Task description: Provide a character-exact reproduction of the lines from the line with "def State.portOut (s" to the end of the entries.

(Stored items)
/-- A fabric instruction of the current group (R281 to R287). -/
def fabricInstr (x : State) (i : FInstr) (idx : Nat → W32) (val : Nat → Nat → W32) (flag : Option (Nat → W32)) : Res :=
  let rc := x.g.r.getB i.b
  let ts := x.sendSet
  match fcheck i.k rc idx val (flag.map (fun f => (x.g.r.getB i.fb, f))) ts with
  | .error t => .trap t x
  | .ok ths =>
    let n := (ths.filter (fun t => !t.elems.isEmpty)).length
    if 256 < x.outstanding x.cur + n then .block .counter x
    else
      let x0 := match i.ret with
        | some r => x.modY (fun y => y.unflag (.v r))
        | none => x
      let q := x0.fsends i rc (rCache (x.g.r.getB i.fb)) [] ths
      let y := q.2.2.fpackets q.2.1
      let z := match i.ret with
        | some r => y.modR (fun g => g.markV r (y.link.fab.xfers.any (fun w => decide (w.gk = y.cur) && (match w.ret with
            | some u => decide (u.1 = r)
            | none => false))))
        | none => y
      match q.1 with
      | none => .ok z
      | some (left, f, va) =>
        let m := maskOf (fun t => left.contains t)
        .gone ((z.modG (fun g => g.keepUnsent m)).park z.cur f.cause va m (rSpace rc) (if i.k.kind = .put then 1 else 2))

/-- The flag of a PUT to the pool sent, once its words are acknowledged (R283). -/
def State.sendFlag (s : State) (p : Xfer) (f : W64) : State :=
  let dst := dstPool (f.toNat / 2 ^ 40)
  if (s.link.fab.route dst).isEmpty then s.xferEnd p (some 6) none
  else (s.newWord p.gk p.id p.job p.addr f (.atom ⟨f, .add, 1, 0⟩)).sendGrp dst s.link.fab.next

/-- A word, or the flag, of a PUT to the pool is acknowledged or fails (R283, R287): the first failure ends the PUT, and the
acknowledgement of its last word releases the flag. -/
def State.wordEnd (s : State) (x : Xfer) (code : Option Nat) : State :=
  let s1 := s.dropX x.id
  let s2 := if code.isSome then s1 else (s1.ackEffect x none).2
  match s2.link.fab.xfers.find? (fun (p : Xfer) => decide (p.kind = .put) && decide (p.id = x.ref)) with
  | none => s2
  | some p =>
    if code.isSome then s2.xferEnd p code none
    else if s2.link.fab.xfers.any (fun (w : Xfer) => decide (w.kind = .word) && decide (w.ref = p.id)) then s2
    else match x.item, p.item with
      | .write _ _, .put t =>
        match t.flag with
        | some f => s2.sendFlag p f
        | none => s2.xferEnd p none none
      | _, _ => s2.xferEnd p none none

/-- PUT (11 R280, R283). -/
def execPut (d : BitVec 7) (a : Sel) (nm1 : BitVec 2) (k : BitVec 4) (flag : Option (BitVec 4 × Sel)) (abo : Abo)
    (s : State) : Host.Outcome State Fault Refusal :=
  let n := nm1.toNat + 1
  run 8 s ([a] ++ (flag.map (fun f => f.2)).toList ++ (List.range n).map (fun i => blk (.v (d + BitVec.ofNat 7 i)))) []
    (fun x => fabricInstr x
      { k := ⟨.put, [3, 4, 5], n, 3⟩, b := k.toNat, fb := (flag.map (fun f => f.1.toNat)).getD 0, abo := abo, op := .add,
        cmp := fun _ => 0, ret := none }
      (x.laneVal a.src) (fun t i => x.g.r.getV (d.toNat + i) t) (flag.map (fun f => x.laneVal f.2.src)))

/-- RATOM (11 R280, R284). -/
def execRatom (op : AOp) (ret : Option (BitVec 7)) (a b c : Sel) (k : BitVec 4) (abo : Abo) (s : State) :
    Host.Outcome State Fault Refusal :=
  run 8 s ([a, b] ++ (if op = .cas then [c] else [])) ((ret.map dv).toList)
    (fun x => fabricInstr x
      { k := ⟨.ratom, [3, 4, 5], 1, 7⟩, b := k.toNat, fb := 0, abo := abo, op := op, cmp := x.laneVal c.src,
        ret := ret.map (fun r => r.toNat) }
      (x.laneVal a.src) (fun t _ => x.laneVal b.src t) none)

/-- RACC (11 R280, R285). -/
def execRacc (d : BitVec 7) (a : Sel) (nm1 : BitVec 2) (k : BitVec 4) (abo : Abo) (s : State) :
    Host.Outcome State Fault Refusal :=
  let n := nm1.toNat + 1
  run 8 s ([a] ++ (List.range n).map (fun i => blk (.v (d + BitVec.ofNat 7 i)))) []
    (fun x => fabricInstr x
      { k := ⟨.racc, [3, 5], n, 7⟩, b := k.toNat, fb := 0, abo := abo, op := .add, cmp := fun _ => 0, ret := none }
      (x.laneVal a.src) (fun t i => x.g.r.getV (d.toNat + i) t) none)

end Sys2Proof.Machine
end

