-- ==== Sys2Proof/Machine/Cap.lean ====
section
/-! DEFINITION. The capability record (spec/21 R459) and what its counts follow. -/

namespace Sys2Proof.Machine

/-- The host interface changed. -/
def State.modHif (s : State) (f : HostIf → HostIf) : State := { s with hif := f s.hif }

/-- Word `i` of the capability record (R459). -/
def HostIf.cap (h : HostIf) (i : Nat) : W32 :=
  match i with
  | 0 => BitVec.ofNat 32 (h.cores1 % 256 * 65536 + h.cores0 % 256 * 256 + h.service % 4)
  | 1 => BitVec.ofNat 32 (h.chan1 % 256 * 256 + h.chan0 % 256)
  | 2 => h.live.zeroExtend 32
  | 3 => h.full8.zeroExtend 32
  | 4 => h.fwver
  | 5 => BitVec.ofNat 32 (h.pinrate % 256)
  | _ => 0

/-- The 64 bytes of the capability record. -/
def HostIf.capBytes (h : HostIf) : List Byte := wordBytes ((List.range 16).map h.cap)

/-- The capability record changed: a SERVICE event follows every change (21 R459). -/
def State.setCap (s : State) (f : HostIf → HostIf) : State :=
  let h := f s.hif
  if h.capBytes = s.hif.capBytes then s.modHif f
  else (s.modHif f).event1 5 0 [BitVec.ofNat 32 h.service]

/-- A port is out of service (01 R21; 11 R277): its bits of LIVE and FULL8 fall. -/
def State.portOut (s : State) (p : Nat) : State :=
  let m : BitVec 18 := ~~~(1#18 <<< p)
  s.setCap (fun h => { h with live := h.live &&& m, full8 := h.full8 &&& m })

/-- The completion of a mailbox request (R458): word 15 of its slot, and the MBOX event. A detail stands in [31:16] (log 46). -/
def State.mbox (s : State) (slot cx code detail : Nat) : State :=
  let v := BitVec.ofNat 32 (detail * 65536 + code)
  (s.modHif (fun h => { h with mail := mput h.mail (64 * slot + 60) 4 v.toNat })).event1 6 cx [BitVec.ofNat 32 slot, v]

end Sys2Proof.Machine
end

The answer:
def State.portOut (s : State) (p : Nat) : State :=
  let m : BitVec 18 := ~~~(1#18 <<< p)
  s.setCap (fun h => { h with live := h.live &&& m, full8 := h.full8 &&& m })

/-- The completion of a mailbox request (R458): word 15 of its slot, and the MBOX event. A detail stands in [31:16] (log 46). -/
def State.mbox (s : State) (slot cx code detail : Nat) : State :=
  let v := BitVec.ofNat 32 (detail * 65536 + code)
  (s.modHif (fun h => { h with mail := mput h.mail (64 * slot + 60) 4 v.toNat })).event1 6 cx [BitVec.ofNat 32 slot, v]

end Sys2Proof.Machine
end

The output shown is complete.